And even so, the same could be said about Android only features and devices, e.g. Samsung Watch doesn’t work without an Android phone, Google Earbuds are feature capped on iPhone, etc.
IMO, if we are looking at rent seeking behaviors, Google shoving Gemini down the throats of Google Home users, with no chance of rolling back if they don’t like it, is way worse.
The difference between Apple vs Google is that with Apple you ARE the ad. They don't need advertising when they know people will adopt them and then be forced into their ecosystem.

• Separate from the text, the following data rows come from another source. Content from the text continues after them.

-- ==== Sys2Proof/Proofs/BitStrings.lean ====
section
/-! Bits taken most significant first as a number: which of them are its bits. The PROM image and the slots of a lane
are put together this way (R93, R187). -/

namespace Sys2Proof.Machine

theorem foldl_bits_eq (bits : List Bool) (n : Nat) :
    bits.foldl (fun n b => n * 2 + b.toNat) n = 2 ^ bits.length * n + ofBits bits := by
  unfold ofBits
  induction bits generalizing n with
  | nil => exact (Nat.one_mul n).symm
  | cons b bits ih =>
    rw [List.foldl_cons, List.foldl_cons, ih, ih (0 * 2 + b.toNat), List.length_cons, Nat.pow_succ, Nat.zero_mul,
      Nat.zero_add, Nat.mul_add, Nat.add_assoc, Nat.mul_comm n 2, Nat.mul_assoc]

theorem ofBits_cons (b : Bool) (bits : List Bool) : ofBits (b :: bits) = 2 ^ bits.length * b.toNat + ofBits bits := by
  rw [show ofBits (b :: bits) = bits.foldl (fun n b => n * 2 + b.toNat) (0 * 2 + b.toNat) from rfl, foldl_bits_eq,
    Nat.zero_mul, Nat.zero_add]

theorem ofBits_lt (bits : List Bool) : ofBits bits < 2 ^ bits.length := by
  induction bits with
  | nil => exact Nat.one_pos
  | cons b bits ih =>
    rw [ofBits_cons, List.length_cons, Nat.pow_succ]
    cases b
    · rw [Bool.toNat_false]
      omega
    · rw [Bool.toNat_true]
      omega

/-- The first bit of the list is the most significant. -/
theorem ofBits_testBit (bits : List Bool) (k : Nat) (h : k < bits.length) :
    (ofBits bits).testBit (bits.length - 1 - k) = bits.getD k false := by
  induction bits generalizing k with
  | nil => exact absurd h (Nat.not_lt_zero k)
  | cons b bits ih =>
    rw [ofBits_cons, Nat.testBit_two_pow_mul_add _ (ofBits_lt bits), List.length_cons]
    cases k with
    | zero =>
      rw [if_neg (by omega), show bits.length + 1 - 1 - 0 - bits.length = 0 by omega]
      cases b <;> rfl
    | succ k =>
      have hk : k < bits.length := Nat.lt_of_succ_lt_succ h
      rw [if_pos (by omega), show bits.length + 1 - 1 - (k + 1) = bits.length - 1 - k by omega, ih k hk]
      rfl

/-- The list fills the low end of a bit vector that has room for it, its first bit most significant. -/
theorem ofNat_ofBits_getMsbD {w : Nat} (bits : List Bool) (h : bits.length ≤ w) (k : Nat) :
    (BitVec.ofNat w (ofBits bits)).getMsbD (k + (w - bits.length)) = bits.getD k false := by
  by_cases hk : k < bits.length
  · rw [BitVec.getMsbD, BitVec.getLsbD_ofNat, decide_eq_true (show k + (w - bits.length) < w by omega),
      decide_eq_true (show w - 1 - (k + (w - bits.length)) < w by omega), Bool.true_and, Bool.true_and,
      show w - 1 - (k + (w - bits.length)) = bits.length - 1 - k by omega, ofBits_testBit bits k hk]
  · rw [BitVec.getMsbD_of_ge _ _ (by omega), List.getD_eq_getElem?_getD, List.getElem?_eq_none (Nat.not_lt.mp hk),
      Option.getD_none]

end Sys2Proof.Machine
end

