-- ==== Sys2Proof/Proofs/FrameTasks.lean ====
section
/-! The tasks of a frame event one at a time: which streams act and in what order, what a capture stream takes and closes
before the arbiters run, and what the servo of a generator does (R103, R120 to R122, R130 to R134, R150). -/

namespace Sys2Proof.Machine

/-! ## Which streams act, and in what order -/

theorem Stream.actsOn_iff (l : LaneIdx) (st : Stream) :
    st.actsOn l = true ↔
      st.playsOn l ∨ (st.direction = .capture ∧ st.lane = l ∧ (st.state = .armed ∨ st.state = .running)) := by
  rw [← Stream.activePlayout_and_lane]
  simp only [Stream.actsOn, Bool.and_eq_true, Bool.or_eq_true, beq_iff_eq]
  constructor
  · rintro ⟨hlane, hactive | ⟨hdir, hstate⟩⟩
    · exact .inl ⟨hactive, hlane⟩
    · exact .inr ⟨hdir, hlane, hstate⟩
  · rintro (⟨hactive, hlane⟩ | ⟨hdir, hlane, hstate⟩)
    · exact ⟨hlane, .inl hactive⟩
    · exact ⟨hlane, .inr ⟨hdir, hstate⟩⟩

theorem mem_streamsWhere {s : State} {f : Stream → Bool} {i : StreamIdx} : i ∈ s.streamsWhere f ↔ f (s.stream i) = true := by
  unfold State.streamsWhere streamIndices
  rw [List.mem_filter]
  exact and_iff_right (List.mem_finRange i)

theorem nodup_eraseDups {α : Type} [BEq α] [LawfulBEq α] (xs : List α) : xs.eraseDups.Nodup := by
  induction hn : xs.length using Nat.strongRecOn generalizing xs with
  | ind n ih =>
    subst hn
    cases xs with
    | nil => exact List.nodup_nil
    | cons x xs =>
      rw [List.eraseDups_cons]
      refine List.nodup_cons.mpr ⟨fun hx => ?_, ih _ (Nat.lt_succ_of_le (List.length_filter_le _ _)) _ rfl⟩
      have hne := (List.mem_filter.mp (List.mem_eraseDups.mp hx)).2
      rw [beq_self_eq_true] at hne
      exact Bool.false_ne_true hne

theorem mem_arrange {order is : List StreamIdx} {i : StreamIdx} : i ∈ arrange order is ↔ i ∈ is := by
  refine ⟨mem_of_mem_arrange, fun hi => ?_⟩
  unfold arrange
  rw [List.mem_append]
  by_cases horder : i ∈ order
  · exact .inl (List.mem_eraseDups.mpr (List.mem_filter.mpr ⟨horder, List.contains_iff_mem.mpr hi⟩))
  · refine .inr (List.mem_filter.mpr ⟨hi, ?_⟩)
    rw [Bool.not_eq_true', Bool.eq_false_iff]
    exact mt List.contains_iff_mem.mp horder

theorem arrange_nodup {order is : List StreamIdx} (h : is.Nodup) : (arrange order is).Nodup := by
  unfold arrange
  refine List.nodup_append.mpr ⟨nodup_eraseDups _, h.filter _, fun i hi j hj e => ?_⟩
  subst e
  have hin := (List.mem_filter.mp (List.mem_eraseDups.mp hi)).1
  have hout := (List.mem_filter.mp hj).2
  rw [List.contains_iff_mem.mpr hin] at hout
  exact Bool.false_ne_true hout

/-- The tasks of a frame event in their order, before the servos and after them. -/
def State.tasks (s : State) (l : LaneIdx) (f : FrameData) : List StreamIdx := (s.frameOrder l f).1 ++ (s.frameOrder l f).2

section
variable {s : State} {l : LaneIdx} {f : FrameData}

/-- The streams that are put off until the servos have acted. -/
def State.putOff (s : State) (f : FrameData) (i : StreamIdx) : Bool := (s.stream i).direction == .capture && f.late.contains i

theorem State.frameOrder_eq (s : State) (l : LaneIdx) (f : FrameData) :
    s.frameOrder l f =
      ((arrange f.order (s.streamsWhere (Stream.actsOn l))).filter fun i => !s.putOff f i,
        (arrange f.order (s.streamsWhere (Stream.actsOn l))).filter (s.putOff f)) := by
  unfold State.frameOrder
  rw [List.partition_eq_filter_filter]
  refine congrArg (Prod.mk _) (congrArg (List.filter · _) (funext fun i => ?_))
  exact Bool.not_not _

theorem State.mem_tasks {i : StreamIdx} : i ∈ s.tasks l f ↔ (s.stream i).actsOn l = true := by
  rw [← mem_streamsWhere (s := s), ← mem_arrange (order := f.order) (is := s.streamsWhere _), State.tasks,
    s.frameOrder_eq, List.mem_append, List.mem_filter, List.mem_filter, ← and_or_left]
  refine and_iff_left ?_
  cases s.putOff f i
  · exact .inl rfl
  · exact .inr rfl

theorem State.tasks_nodup : (s.tasks l f).Nodup := by
  have hwhere : (s.streamsWhere (Stream.actsOn l)).Nodup := (List.nodup_finRange 64).filter _
  have harranged := arrange_nodup (order := f.order) hwhere
  unfold State.tasks
  rw [s.frameOrder_eq]
  refine List.nodup_append.mpr ⟨harranged.filter _, harranged.filter _, fun i hi j hj e => ?_⟩
  subst e
  have hearly := (List.mem_filter.mp hi).2
  rw [(List.mem_filter.mp hj).2] at hearly
  exact Bool.false_ne_true hearly

/-- A playout stream acts before the servos. -/
theorem State.mem_early {i : StreamIdx} (h : (s.stream i).playsOn l) : i ∈ (s.frameOrder l f).1 := by
  rw [s.frameOrder_eq]
  refine List.mem_filter.mpr ⟨mem_arrange.mpr (mem_streamsWhere.mpr ((Stream.actsOn_iff l _).mpr (.inl h))), ?_⟩
  rw [State.putOff, h.1]
  rfl

/-- The servos of the two generators after the streams that act before them. -/
def servos (l : LaneIdx) (before s : State) : State := servoTask l before .mcg1 (servoTask l before .mcg0 s)

theorem frameEvent_eq (line : PinLevels) :
    frameEvent l line f.order f.late s =
      (servos l s ((s.setLane l (s.laneAtEvent l)).forStreams (s.frameOrder l f).1
          (frameTask (s.lane l).config line))).forStreams
        (s.frameOrder l f).2 (frameTask (s.lane l).config line) := by
  rw [s.frameOrder_eq]
  rfl

end

/-! ## Capture up to the arbiters (R130 to R134) -/

theorem Stream.takeWords_eq (st : Stream) (c : LaneConfig) (line : PinLevels) :
    st.takeWords c line = st.channelSlots.map (capturedWord c line) := by
  refine List.map_congr_left fun item _ => ?_
  cases item with
  | none => rfl
  | some k => exact c.inWord_eq_capturedWord line k

/-- The posting of an overrun, if there was one. -/
def overrunPosts (i : StreamIdx) (victim : Option Half) : List (EventKind × Source × Word) :=
  (victim.map fun v => (.captureOverrun, .stream i, v.setWidth 32)).toList

section
variable {s : State} {i : StreamIdx} {c : LaneConfig} {line : PinLevels}

theorem closeFrame_eq (isEnd : Bool) (i : StreamIdx) (s : State) :
    closeFrame isEnd i s =
      let r := ((s.stream i).afterClose isEnd).dispose (closingFrame s (s.stream i) isEnd)
      (s.setStream i r.1).setEvents (s.events.postEach (overrunPosts i r.2)) := by
  unfold closeFrame
  dsimp only
  split
  next hr =>
    rw [hr]
    rfl
  next hr =>
    rw [hr]
    rfl

theorem closingFrame_congr {s t : State} (hlinks : ∀ p, (t.port p).linkUp = (s.port p).linkUp)
    (hcontrol : t.control = s.control)
    (st : Stream) (isEnd : Bool) : closingFrame t st isEnd = closingFrame s st isEnd := by
  unfold closingFrame State.upPorts
  rw [hlinks, hlinks, hcontrol]

theorem State.captured_congr {s t : State} (hlinks : ∀ p, (t.port p).linkUp = (s.port p).linkUp)
    (hcontrol : t.control = s.control) (st : Stream) (c : LaneConfig) (line : PinLevels) :
    t.captured st c line = s.captured st c line := by
  unfold State.captured
  dsimp only
  rw [closingFrame_congr hlinks hcontrol]

/-- The group that an ARMED stream takes begins its run. -/
theorem Stream.withGroup_of_armed {st : Stream} (h : st.state = .armed) :
    st.beginRun.addGroup (st.takeWords c line) = st.withGroup c line := by
  unfold Stream.withGroup Stream.constructionAt
  rw [if_pos h, decide_eq_true h, Bool.or_true, st.takeWords_eq]
  rfl

theorem Stream.withGroup_of_running {st : Stream} (h : st.state = .running) :
    st.addGroup (st.takeWords c line) = st.withGroup c line := by
  have hnot : ¬ st.state = .armed := by
    rw [h]
    exact fun e => (nomatch e)
  unfold Stream.withGroup Stream.constructionAt
  rw [if_neg hnot, decide_eq_false hnot, Bool.or_false, st.takeWords_eq, ← h]
  rfl

theorem Stream.constructionFull_withGroup (st : Stream) : (st.withGroup c line).constructionFull = true ↔ st.fills :=
  decide_eq_true_iff

/-- The sample group of a stream is taken; `u` is the stream with the group. -/
theorem takeSamples_eq {u : Stream} (hu : (s.stream i).addGroup ((s.stream i).takeWords c line) = u) :
    takeSamples c line i s =
      let r := if u.constructionFull then (u.afterClose false).dispose (closingFrame s u false) else (u, none)
      (s.setStream i r.1).setEvents (s.events.postEach (overrunPosts i r.2)) := by
  unfold takeSamples
  dsimp only
  rw [hu]
  split
  · rw [closeFrame_eq, State.stream_setStream_self]
    dsimp only
    rw [State.setStream_setStream]
    rfl
  · rfl

/-- What a capture stream writes at a frame event, before the arbiters run. -/
def State.collected (s : State) (c : LaneConfig) (line : PinLevels) (i : StreamIdx) : State :=
  (s.setStream i (s.captured (s.stream i) c line).1).setEvents (s.events.postEach (s.streamPosts c line i))

theorem State.streamPosts_of_capture (h : (s.stream i).direction = .capture) :
    s.streamPosts c line i =
      overrunPosts i (s.captured (s.stream i) c line).2
        ++ if (s.stream i).state = .armed then [(.streamRunning, .stream i, (s.stream i).nextSeq.setWidth 32)] else [] := by
  unfold State.streamPosts
  dsimp only
  rw [h] <;> rfl

theorem State.captured_eq (st : Stream) :
    s.captured st c line =
      if (st.withGroup c line).constructionFull then
        ((st.withGroup c line).afterClose false).dispose (closingFrame s (st.withGroup c line) false)
      else (st.withGroup c line, none) := by
  unfold State.captured
  dsimp only
  by_cases hfills : st.fills
  · rw [if_pos hfills, if_pos (st.constructionFull_withGroup.mpr hfills)]
  · rw [if_neg hfills, if_neg (mt st.constructionFull_withGroup.mp hfills)]

theorem captureTask_eq (hdir : (s.stream i).direction = .capture)
    (hstate : (s.stream i).state = .armed ∨ (s.stream i).state = .running) :
    captureTask c line i s = runArbiters (s.collected c line i) := by
  unfold captureTask
  dsimp only
  split
  case h_1 harmed =>
    have hgroup := Stream.withGroup_of_armed (c := c) (line := line) harmed
    have htaken := takeSamples_eq (s := s.setStream i (s.stream i).beginRun) (i := i) (c := c) (line := line)
      (u := (s.stream i).withGroup c line) (by rw [State.stream_setStream_self]; exact hgroup)
    rw [htaken, State.collected, State.streamPosts_of_capture hdir, if_pos harmed, State.captured_eq,
      EventQueue.postEach_append]
    dsimp only
    rw [State.setStream_setStream]
    rfl
  case h_2 hrunning =>
    have hnot : ¬ (s.stream i).state = .armed := by
      rw [hrunning]
      exact fun e => (nomatch e)
    rw [takeSamples_eq (Stream.withGroup_of_running hrunning), State.collected, State.streamPosts_of_capture hdir,
      if_neg hnot, List.append_nil, State.captured_eq]
  all_goals
    next hother =>
      rw [hother] at hstate
      exact hstate.elim (fun e => nomatch e) fun e => nomatch e

theorem frameTask_of_capture (hdir : (s.stream i).direction = .capture)
    (hstate : (s.stream i).state = .armed ∨ (s.stream i).state = .running) :
    frameTask c line i s = runArbiters (s.collected c line i) := by
  unfold frameTask
  rw [hdir]
  exact captureTask_eq hdir hstate

theorem frameTask_of_playout (hdir : (s.stream i).direction = .playout) :
    frameTask c line i s =
      (s.setStream i (s.stream i).playStep.stream).setEvents (s.events.postEach (s.streamPosts c line i)) := by
  unfold frameTask State.streamPosts
  dsimp only
  rw [hdir]
  exact State.postAll_eq _ _ _

end

end Sys2Proof.Machine
end

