-- ==== Sys2Proof/Word.lean ====
section
/-! DEFINITION. The words, numbers and names of the part (00 sections 4.1 to 4.4). -/

namespace Sys2Proof

/-- One byte of a frame. -/
abbrev Byte := BitVec 8

/-- A register word (00 section 4.1: a word is 32 bits). -/
abbrev Word := BitVec 32

/-- A timebase value in microseconds, wrapping (R109). -/
abbrev Time := BitVec 32

/-- A word address at a station (00 section 4.1: 20-bit word addresses). -/
abbrev Addr := BitVec 20

/-- The two masters (00 section 4.3). -/
inductive Master where
  | m0
  | m1
deriving DecidableEq, Repr

/-- "The other master" (00 section 4.3). -/
def Master.other : Master → Master
  | .m0 => .m1
  | .m1 => .m0

/-- A lane L0 to L11. -/
abbrev LaneId := Fin 12

/-- A window slot W0 to W3 of a lane (R93). -/
abbrev SlotId := Fin 4

/-- A context C0 to C31 (R57). -/
abbrev CtxId := Fin 32

/-- A claim record K0 to K7 (R122); its number is the claim ID. -/
abbrev ClaimId := Fin 8

/-- A station of a lane, 0 to 3. -/
abbrev Station := Fin 4

/-- A deadline class 0 to 3 (R111). -/
abbrev ClassId := Fin 4

/-- A programmable group 0 to 14 (R21). -/
abbrev Group := Fin 15

/-- A target that has a directory entry: target ID 1 to 63, held as the ID less 1 (there is no entry
for target ID 0, 01 section 1.1). -/
abbrev Target := Fin 63

/-- The target ID, 1 to 63. -/
def targetId (t : Target) : Nat := t.val + 1

/-- The target of an ID, where the ID is 1 to 63. -/
def targetOf (id : Nat) : Option Target :=
  if h : 1 ≤ id ∧ id ≤ 63 then some ⟨id - 1, by omega⟩ else none

/-- Every target, in ascending target ID. -/
def allTargets : List Target := List.finRange 63

/-- The number `n` where it is below `k`. -/
def finOf (k n : Nat) : Option (Fin k) :=
  if h : n < k then some ⟨n, h⟩ else none

end Sys2Proof
end

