/-- Where unfinished legs that `gone` names end with this outcome, which is not OK, each ACTIVE context left with no
unfinished leg is answered: unicast by the outcome (R69), a group by its legs as they then stand (R70). For each master the
answers `rs` are filled, as many as it has slots reserved (log 28), and each of them is such a response or the answer of a
CLAIM granted (R128). -/
def State.LegsAnswered (s u : State) (gone : Leg → Bool) (o : LegOutcome) : Prop :=
  let ends : Ctx → Prop := fun x => ∀ g ∈ x.legs, g.unfinished = true → gone g = true
  ∀ m, ∃ rs : List Response,
    (u.port m).filled = (s.port m).filled ++ rs.take (s.port m).reserved ∧
    (u.port m).reserved = (s.port m).reserved - rs.length ∧
    (∀ c x tag, s.ctx c = some x → x.master = m → x.state = .active tag → ends x →
      (∀ g, x.legs = [g] → (x.kind = .read ∨ x.kind = .write ∨ x.kind = .modify) →
        ⟨tag, o.status, none, some x.generation, none, .none⟩ ∈ rs) ∧
      (x.kind ≠ .read → x.kind ≠ .write → x.kind ≠ .modify →
        x.groupAnswer tag
          (x.legs.map (fun g => if g.unfinished then { g with state := .done o, data := none } else g))
          x.accumulator ∈ rs)) ∧
    ∀ r ∈ rs, r.opcode = some 0x10 ∨
      ∃ c x tag, s.ctx c = some x ∧ x.master = m ∧ x.state = .active tag ∧ ends x ∧ r.tag = tag ∧
        r.generation = some x.generation

/-- The second state has of the first all that the endings of legs change, besides the lanes: contexts, Target Status
records, claims and response slots. -/
def State.EndedAs (v t : State) : Prop :=
  t.contexts = v.contexts ∧ t.status = v.status ∧ t.claims = v.claims ∧
    ∀ m, (t.port m).filled = (v.port m).filled ∧ (t.port m).reserved = (v.port m).reserved

/-- The lane holds nothing: no leg in its queue, every slot FREE (R100). -/
def Lane.Idle (x : Lane) : Prop := x.queue = [] ∧ ∀ w, x.slot w = .free

/-- The timer that started at this time arrives now (R110). -/
def State.Arrived (s : State) (start : Option Time) (duration : Time) : Prop :=
  ∃ u, start = some u ∧ u + duration = s.timebase

/-- The least number of which a property holds. -/
def Least {n : Nat} (p : Fin n → Prop) (i : Fin n) : Prop := p i ∧ ∀ j, j < i → ¬ p j

/-- The bytes of a REQUEST of a kind other than HUB (section 11.3), from byte 4 on. -/
def requestBody (combine count : Nat) (addr : Addr) (payload : Payload) : List Byte :=
  byteOf (16 * combine + count) :: bytes3 (0#4 ++ addr) ++
    (match payload with
      | .none => []
      | .words ws => ws.flatMap bytes4
      | .masks setMask clearMask => bytes4 setMask ++ bytes4 clearMask)

end Sys2Proof.Machine

namespace Sys2Proof

/-! ## Frames as they arrive -/

/-- The bytes of the frame, without its CRC, that a command brings to the port of this master from SOF to EOF (section
11.3): any frame row but UP_BAD_CRC_FRAME, whose symbols are given. -/
def Instr.upFrameBytes (m : Master) : Instr → Option Nat
  | .masterHello w _ | .credit w _ => if w = m then some 2 else none
  | .upIdle w => if w = m then some 1 else none
  | .request w r => if w = m then some (4 + r.rest.length) else none
  | .upMalformedFrame w frame => if w = m then some frame.length else none
  | _ => none

/-- The same on a lane: any frame row but LANE_BAD_CRC_FRAME. -/
def Instr.laneFrameBytes (l : LaneId) : Instr → Option Nat
  | .deviceHello j _ => if j = l then some 2 else none
  | .laneIdle j => if j = l then some 1 else none
  | .legBack j f => if j = l then some (5 + f.rest.length) else none
  | .laneMalformedFrame j frame => if j = l then some frame.length else none
  | _ => none

end Sys2Proof
end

I’m not sure what you are trying to say here. Even if that was true, my point was that an ad driven business like Google, would be incentivized to monetize all the aspects of my life they could have access to. If that’s not what Apple is doing, compared to Google, then that’s a win I guess?
Google most profitable business line is ads. They profit from literally knowing everything about you, then selling access to that to ad bidders. Apple makes the most money from devices. It is not the same.
Then why is it that they advertise? We just last week had a thread about how the Apple app store is making ads blend in more with organic results. So not only are they advertising to users (which admittedly was news to me), they are engaging in dark patterns to make those ads more enticing. It doesn't seem like being locked into the Apple ecosystem (and paying their tax on hardware) is actually benefiting the users.
The iOS version of most social media apps is better. IOS simply has better API integration to it's hardware, where with android, many OEMs (hell this was even the case to a certain extent with older pixel phones), do a number of things that make the hardware not as easily accessible as quickly from the OS API for said feature.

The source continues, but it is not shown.